◆ AIM OF THE TASK: Exactly the lines from the first line of the listing through the line containing "rest 0 := by" should appear in the output, unchanged.
RECORDED DATA START
/-- The last of the frame's steps is EMIT of the flag, which ends the frame. -/
theorem State.Streams.last (h : s.Streams f ds rest j) (hj : j + 1 = 2 * f.wire.length) :
    ∃ t es, step s = .next t ∧ t.HasSent f es ∧ t.Live ∧ t.env = .offering ds rest := by
  obtain ⟨hlive, hslot, es, q, hs, henv, hlen⟩ := h
  have hf : s.outFull = true := hslot.2 (by omega)
  obtain ⟨hsent, rfl⟩ := hs.emit_last hf ((hs.last_iff hf).2 (by omega))
  have hprompt : s.env.Prompt := henv ▸ Env.prompt_offering ds _
  have hstep := step_of_full_prompt hlive hs.inv hf hprompt
  exact ⟨s.emit, _, hstep, hsent, hlive.step hstep hprompt, henv⟩

end Prompt

section FrameRun

variable {s : State} {d : Desc} {ds : List Desc} {i : Instr} {p rest : List Byte} (hl : s.Live) (hcl : s.Clean)
  (hpr : s.env.Prompt) (hc : s.env.cmds = d :: ds) (hpay : s.env.payload = p ++ rest) (hd : decode d = .ok i)
  (hr : acceptRefusal s.cfg i = none) (hfit : payloadFits i p)
include hl hcl hpr hc hpay hd hr hfit

/-- A block between frames takes the descriptor offered and begins its frame. -/
theorem step_starts_streaming :
    ∃ t, step s = .next t ∧ t.Streams ⟨s.cfg, s.history, i, p⟩ ds rest 0 := by
  have hdrive : s.drive = s := State.drive_of_no_script hpr.2
  have ha : s.acceptEnabled = true := State.acceptEnabled_of_offer hl hcl.1 (by rw [hpr.1]; rfl) hc
  have hstep : step s = .next (s.dropCmd.startFrame i) := by
    rw [step_of_acceptEnabled (by rwa [hdrive]) (by rwa [hdrive]), hdrive, State.acceptStep_of_accepted ha hc hd hr]
  have henv : (s.dropCmd.startFrame i).env = .offering ds (p ++ rest) := by
    rw [State.startFrame_env, State.dropCmd_env, hpr.eq_offering]
    simp [Env.offering, hc, hpay]
  exact ⟨_, hstep,
    { live := hl.step hstep (henv ▸ Env.prompt_offering ds _)
      slot := by simp [hcl.2.1]
      sends := ⟨[], p, State.startFrame_sends (s := s.dropCmd) (State.Clean.inv hcl) hcl.1 hr hfit, henv, rfl⟩ }⟩

/-- After ACCEPT and `j` more steps, fewer than two a byte, the frame is being sent (R112). -/
theorem run_streams {j : Nat} (hj : j < 2 * (wireFrame s.cfg (latchOf i) p).length) :
    ∃ t, Host.Core.run core (1 + j) s = .next t ∧ t.Streams ⟨s.cfg, s.history, i, p⟩ ds rest j := by
  induction j with
  | zero =>
    obtain ⟨t, hstep, ht⟩ := step_starts_streaming hl hcl hpr hc hpay hd hr hfit
    exact ⟨t, run_succ hstep, ht⟩
  | succ j ih =>
    obtain ⟨t, hrun, ht⟩ := ih (by omega)
    obtain ⟨u, hstep, hu⟩ : ∃ u, step t = .next u ∧ u.Streams ⟨s.cfg, s.history, i, p⟩ ds rest (j + 1) := by
      rcases Nat.mod_two_eq_zero_or_one j with heven | hodd
      · exact ht.advance heven
      · exact ht.emit hodd hj
    exact ⟨u, run_snoc hrun hstep, hu⟩

/-- After ACCEPT and two steps a byte the frame is done, and what lay behind it on both sources is still on offer. -/
theorem run_frame :
    ∃ t es, Host.Core.run core (1 + 2 * (wireFrame s.cfg (latchOf i) p).length) s = .next t ∧
      t.HasSent ⟨s.cfg, s.history, i, p⟩ es ∧ t.Live ∧ t.env = .offering ds rest := by
  have hpos : 0 < (wireFrame s.cfg (latchOf i) p).length := by simp [wireFrame]
  obtain ⟨n, hn⟩ : ∃ n, 2 * (wireFrame s.cfg (latchOf i) p).length = n + 1 := ⟨_, (Nat.succ_pred (by omega)).symm⟩
  obtain ⟨t, hrun, ht⟩ := run_streams hl hcl hpr hc hpay hd hr hfit (j := n) (by omega)
  obtain ⟨u, es, hstep, hu⟩ := ht.last hn.symm
  exact ⟨u, es, by rw [hn]; exact run_snoc hrun hstep, hu⟩

end FrameRun

/-- Settles O51: the run of one frame ends with the frame done. -/
theorem streamingComputesEncode : Obligations.StreamingComputesEncode := by
  intro s d ds i p rest w hl hcl hpr hc hpay hd hfit henc
  obtain ⟨hr, rfl⟩ := wireFrame_of_encodeFrame hd henc
  obtain ⟨t, es, hrun, hsent, -, henv⟩ := run_frame hl hcl hpr hc hpay hd hr hfit
  obtain ⟨hidle, hempty, -⟩ := hsent.clean
  refine ⟨t, es, hrun, ?_, hsent.onWire, hsent.payload, hsent.outs, hsent.line, hidle, hempty, hsent.err,
    by rw [henv]; rfl, by rw [henv]; rfl⟩
  simpa [Sending.start, encode_of_decode hd] using hsent.history

/-- Settles O52: until its last step the run is inside the frame, with a byte in the slot after every odd number of
steps. -/
theorem advanceAndEmitAlternate : Obligations.AdvanceAndEmitAlternate := by
  intro s d ds i p rest w j hl hcl hpr hc hpay hd hfit henc hj
  obtain ⟨hr, rfl⟩ := wireFrame_of_encodeFrame hd henc
  obtain ⟨t, hrun, ht⟩ := run_streams hl hcl hpr hc hpay hd hr hfit hj
  obtain ⟨es, q, hsends, -, -⟩ := ht.sends
  exact ⟨t, hrun, decide_eq_true hsends.busy, ht.slot⟩

end Sys2Proof.Machine
end

section
/-! PROOFS. The datapath's functions: the CRC (O39, O40, O41), the randomizer (O42, O43), stuffing (O44) and the control
bytes (O45). -/

namespace Sys2Proof.Machine

/-! ### The CRC (R63, R64, R83) -/

section Crc

variable (poly : Word16)

/-- Shifting out a 1 adds the polynomial; over the sum of two registers the two additions cancel. -/
theorem crcBit_xor (c c' : Word16) : crcBit poly (c ^^^ c') = crcBit poly c ^^^ crcBit poly c' := by
  unfold crcBit
  rw [BitVec.getLsbD_xor, BitVec.shiftLeft_xor_distrib]
  cases c.getLsbD 15 <;> cases c'.getLsbD 15
  · rfl
  · simp [BitVec.xor_assoc]
  · simp [BitVec.xor_assoc, BitVec.xor_comm poly]
  · simp only [Bool.xor_self, Bool.false_eq_true, if_false, if_true]
    rw [BitVec.xor_assoc, ← BitVec.xor_assoc poly, BitVec.xor_comm poly, BitVec.xor_assoc (c' <<< 1), BitVec.xor_self,
      BitVec.xor_zero]

theorem crcBits_xor (n : Nat) (c c' : Word16) : crcBits poly n (c ^^^ c') = crcBits poly n c ^^^ crcBits poly n c' := by
  induction n generalizing c c' with
  | zero => rfl
  | succ n ih => rw [crcBits, crcBit_xor, ih]; rfl

/-- While only zeros are shifted out the polynomial plays no part. -/
theorem crcBits_of_lt (n : Nat) (hn : n ≤ 16) (c : Word16) (hc : c.toNat < 2 ^ (16 - n)) :
    crcBits poly n c = c <<< n := by
  induction n generalizing c with
  | zero => simp [crcBits]
  | succ n ih =>
    have hle : 2 ^ (16 - (n + 1)) ≤ 2 ^ 15 := Nat.pow_le_pow_right (by omega) (by omega)
    have htop : c.getLsbD 15 = false := by
      rw [← BitVec.testBit_toNat]
      exact Nat.testBit_lt_two_pow (by omega)
    have hshift : (c <<< 1).toNat = c.toNat * 2 := by
      rw [BitVec.toNat_shiftLeft, Nat.shiftLeft_eq, pow_one]
      exact Nat.mod_eq_of_lt (by omega)
    have hpow : 2 ^ (16 - n) = 2 ^ (16 - (n + 1)) * 2 := by
      rw [← pow_succ]
      congr 1
      omega
    have hstep : crcBit poly c = c <<< 1 := by rw [crcBit, htop]; rfl
    rw [crcBits, hstep, ih (by omega) _ (by omega), ← BitVec.shiftLeft_add, Nat.add_comm]

end Crc

/-- Settles O39: the check value is one evaluation of the model; over no byte the register keeps its initial value. -/
theorem crcCheckValue : Obligations.CrcCheckValue := ⟨by decide +kernel, fun _ => rfl⟩

/-- Settles O40: the byte is added to the register, and each of the eight bits is linear. -/
theorem crcStepIsLinear : Obligations.CrcStepIsLinear := by
  intro k c c' b b'
  have hin : (c ^^^ c') ^^^ ((b ^^^ b').zeroExtend 16 <<< 8) =
      (c ^^^ (b.zeroExtend 16 <<< 8)) ^^^ (c' ^^^ (b'.zeroExtend 16 <<< 8)) := by
    simp only [BitVec.zeroExtend, BitVec.setWidth_xor, BitVec.shiftLeft_xor_distrib]
    ac_rfl
  rw [crcStep, hin, crcBits_xor]
  rfl

/-- The register's own high byte cancels it: what is left is the low byte, moved up. -/
theorem crcStep_crcHigh (k : Constants) (x : Word16) : crcStep k x (crcHigh x) = (crcLow x).zeroExtend 16 <<< 8 := by
  have hlow : x ^^^ ((crcHigh x).zeroExtend 16 <<< 8) = (crcLow x).zeroExtend 16 := by
    ext i hi
    by_cases h8 : i < 8
    · simp [crcHigh, crcLow, h8, BitVec.getLsbD_eq_getElem hi]
    · have hhigh : i - 8 < 8 := by omega
      simp [crcHigh, crcLow, h8, hhigh, show 8 + (i - 8) = i by omega, BitVec.getLsbD_eq_getElem hi]
  have hlt : ((crcLow x).zeroExtend 16).toNat < 2 ^ 8 := by
    rw [BitVec.toNat_setWidth]
    exact (Nat.mod_le _ _).trans_lt (crcLow x).isLt
  rw [crcStep, hlow]
  exact crcBits_of_lt _ 8 (by omega) _ hlt

/-- A register that holds one byte, moved up, is cancelled by that byte. -/
theorem crcStep_shifted (k : Constants) (b : Byte) : crcStep k (b.zeroExtend 16 <<< 8) b = 0 := by
  rw [crcStep, BitVec.xor_self, crcBits_of_lt _ 8 (by omega) _ (by simp), BitVec.zero_shiftLeft]
  rfl

/-- Settles O41: the two CRC bytes, high byte first, cancel the register one after the other. -/
theorem crcOverItsOwnBytesIsZero : Obligations.CrcOverItsOwnBytesIsZero := by
  intro k q
  rw [crc16, crcFrom_append, crc16, crcBytes, crcFrom_cons, crcFrom_cons, crcStep_crcHigh, crcStep_shifted, crcFrom_nil]

/-! ### The randomizer (R66, R67) -/

theorem rnd_eq_iterate (k : Constants) (n : Nat) : rnd k n = (lfsrStep k)^[n] k.lfsrSeed := by
  induction n with
  | zero => rfl
  | succ n ih => rw [Function.iterate_succ_apply', ← ih]; rfl

/-- With a tap that has the top bit, which the shift clears, the randomizer reaches zero from zero only. -/
theorem lfsrStep_ne_zero {k : Constants} (htap : 128 ≤ k.lfsrTap.toNat) {r : Byte} (hr : r ≠ 0) : lfsrStep k r ≠ 0 := by
  have hshift : (r >>> 1).toNat = r.toNat / 2 := BitVec.toNat_ushiftRight r 1
  have hlt : r.toNat < 256 := r.isLt
  unfold lfsrStep
  split
  next =>
    intro h
    rw [BitVec.xor_eq_zero_iff.1 h] at hshift
    omega
  next hbit =>
    intro h
    rw [h] at hshift
    have heven : r.toNat % 2 = 0 := by
      have hbit : r.toNat.testBit 0 = false := (BitVec.testBit_toNat r).trans (Bool.of_not_eq_true hbit)
      simpa [Nat.testBit_zero] using hbit
    exact hr (BitVec.eq_of_toNat_eq (by simp at hshift ⊢; omega))

theorem rnd_ashv2_periodic : Function.IsPeriodicPt (lfsrStep .ashv2) 255 Constants.ashv2.lfsrSeed := by
  decide +kernel

/-- Settles O42: the seed has period 255, and no smaller one: the period would divide 255 and so 85, 51 or 15. -/
theorem randomizerSequenceHasPeriod255 : Obligations.RandomizerSequenceHasPeriod255 := by
  refine ⟨rfl, fun n => ?_, fun n => ?_, fun m hpos hlt hm => ?_⟩
  · induction n with
    | zero => decide
    | succ n ih => exact lfsrStep_ne_zero (by decide) ih
  · rw [rnd_eq_iterate, rnd_eq_iterate, Function.iterate_add_apply, rnd_ashv2_periodic]
  · have hper : Function.IsPeriodicPt (lfsrStep .ashv2) m Constants.ashv2.lfsrSeed := by
      rw [rnd_eq_iterate] at hm
      exact hm
    have hgcd := hper.gcd rnd_ashv2_periodic
    have hg : m.gcd 255 < 255 := (Nat.gcd_le_left 255 hpos).trans_lt hlt
    have hdvd : ∀ g < 255, g ∣ 255 → g ∣ 85 ∨ g ∣ 51 ∨ g ∣ 15 := by decide +kernel
    rcases hdvd _ hg (Nat.gcd_dvd_right m 255) with h | h | h
    · exact absurd (hgcd.trans_dvd h) (by decide +kernel)
    · exact absurd (hgcd.trans_dvd h) (by decide +kernel)
    · exact absurd (hgcd.trans_dvd h) (by decide +kernel)

/-- The randomizer register before byte `i` is that many steps on, whatever the bytes. -/
theorem getElem?_randomizeFrom (k : Constants) (n : Nat) (p : List Byte) (i : Nat) :
    (randomizeFrom k (rnd k n) p)[i]? = p[i]?.map (fun b => b ^^^ rnd k (n + i)) := by
  induction p generalizing n i with
  | nil => rfl
  | cons b p ih =>
    cases i with
    | zero => rfl
    | succ i =>
      have := ih (n + 1) i
      rw [show n + 1 + i = n + (i + 1) by omega] at this
      rw [randomizeFrom_cons, List.getElem?_cons_succ, List.getElem?_cons_succ]
      exact this

theorem getElem?_randomize (k : Constants) (p : List Byte) (i : Nat) :
    (randomize k p)[i]? = p[i]?.map (fun b => b ^^^ rnd k i) := by
  have := getElem?_randomizeFrom k 0 p i
  rwa [Nat.zero_add] at this

/-- Settles O43: the register before byte `i` is `rnd[i]`, and XOR with it twice gives the byte back. -/
theorem randomizationXorsTheSequence : Obligations.RandomizationXorsTheSequence := by
  intro k p
  refine ⟨randomizeFrom_length k _ p, fun i hi => ?_, randomize_randomize k p⟩
  rw [getElem?_randomize, List.getElem?_eq_getElem hi, Option.map_some]

/-- The payload XORed with the sequence, byte by byte. -/
theorem zipWith_rnd_eq_randomize (k : Constants) (p : List Byte) :
    (List.range p.length).zipWith (fun i b => b ^^^ rnd k i) p = randomize k p := by
  refine List.ext_getElem? fun i => ?_
  rw [getElem?_randomize, List.getElem?_zipWith]
  by_cases hi : i < p.length
  · simp [hi]
  · simp [hi]

/-! ### Stuffing (R68) -/

/-- Settles O44: the six reserved bytes by evaluation, any other byte since it is not among them. -/
theorem reservedBytesAreEscaped : Obligations.ReservedBytesAreEscaped := by
  refine ⟨rfl, rfl, rfl, rfl, rfl, rfl, fun u hflag hesc hxon hxoff hsub hcan => ?_, stuff_append _⟩
  have hres : isReserved .ashv2 u = false := by
    simpa [isReserved, Constants.ashv2] using And.intro hflag ⟨hesc, hxon, hxoff, hsub, hcan⟩
  rw [stuffByte, hres]
  rfl

/-! ### The control bytes (R52 to R55, R61) -/

/-- The concatenation of R52 as shifts and ORs. -/
theorem dataCtrl_eq (frm : SeqNum) (retx : Bool) (ack : SeqNum) :
    dataCtrl frm retx ack = (frm.zeroExtend 8 <<< 4) ||| (if retx then 0x08 else 0x00) ||| ack.zeroExtend 8 := by
  revert frm retx ack
  decide

theorem ackCtrl_eq (nrdy : Bool) (ack : SeqNum) :
    ackCtrl nrdy ack = 0x80 ||| (if nrdy then 0x08 else 0x00) ||| ack.zeroExtend 8 := by
  revert nrdy ack
  decide

theorem nakCtrl_eq (nrdy : Bool) (ack : SeqNum) :
    nakCtrl nrdy ack = 0xA0 ||| (if nrdy then 0x08 else 0x00) ||| ack.zeroExtend 8 := by
  revert nrdy ack
  decide

/-- A byte that R61 lets a control byte be. -/
def EmittedCtrl (b : Byte) : Prop :=
  ¬(0x90 ≤ b.toNat ∧ b.toNat ≤ 0x9F) ∧ ¬(0xB0 ≤ b.toNat ∧ b.toNat ≤ 0xBF) ∧ ¬(0xC3 ≤ b.toNat)

theorem emittedCtrl_data (frm : SeqNum) (retx : Bool) (ack : SeqNum) : EmittedCtrl (dataCtrl frm retx ack) := by
  have hlt : (dataCtrl frm retx ack).toNat < 0x80 := by
    revert frm retx ack
    decide
  unfold EmittedCtrl
  omega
RECORDED DATA END
◆ EXERCISE RESULT:
/-- The last of the frame's steps is EMIT of the flag, which ends the frame. -/
theorem State.Streams.last (h : s.Streams f ds rest j) (hj : j + 1 = 2 * f.wire.length) :
    ∃ t es, step s = .next t ∧ t.HasSent f es ∧ t.Live ∧ t.env = .offering ds rest := by
  obtain ⟨hlive, hslot, es, q, hs, henv, hlen⟩ := h
  have hf : s.outFull = true := hslot.2 (by omega)
  obtain ⟨hsent, rfl⟩ := hs.emit_last hf ((hs.last_iff hf).2 (by omega))
  have hprompt : s.env.Prompt := henv ▸ Env.prompt_offering ds _
  have hstep := step_of_full_prompt hlive hs.inv hf hprompt
  exact ⟨s.emit, _, hstep, hsent, hlive.step hstep hprompt, henv⟩

end Prompt

section FrameRun

variable {s : State} {d : Desc} {ds : List Desc} {i : Instr} {p rest : List Byte} (hl : s.Live) (hcl : s.Clean)
  (hpr : s.env.Prompt) (hc : s.env.cmds = d :: ds) (hpay : s.env.payload = p ++ rest) (hd : decode d = .ok i)
  (hr : acceptRefusal s.cfg i = none) (hfit : payloadFits i p)
include hl hcl hpr hc hpay hd hr hfit

/-- A block between frames takes the descriptor offered and begins its frame. -/
theorem step_starts_streaming :
    ∃ t, step s = .next t ∧ t.Streams ⟨s.cfg, s.history, i, p⟩ ds rest 0 := by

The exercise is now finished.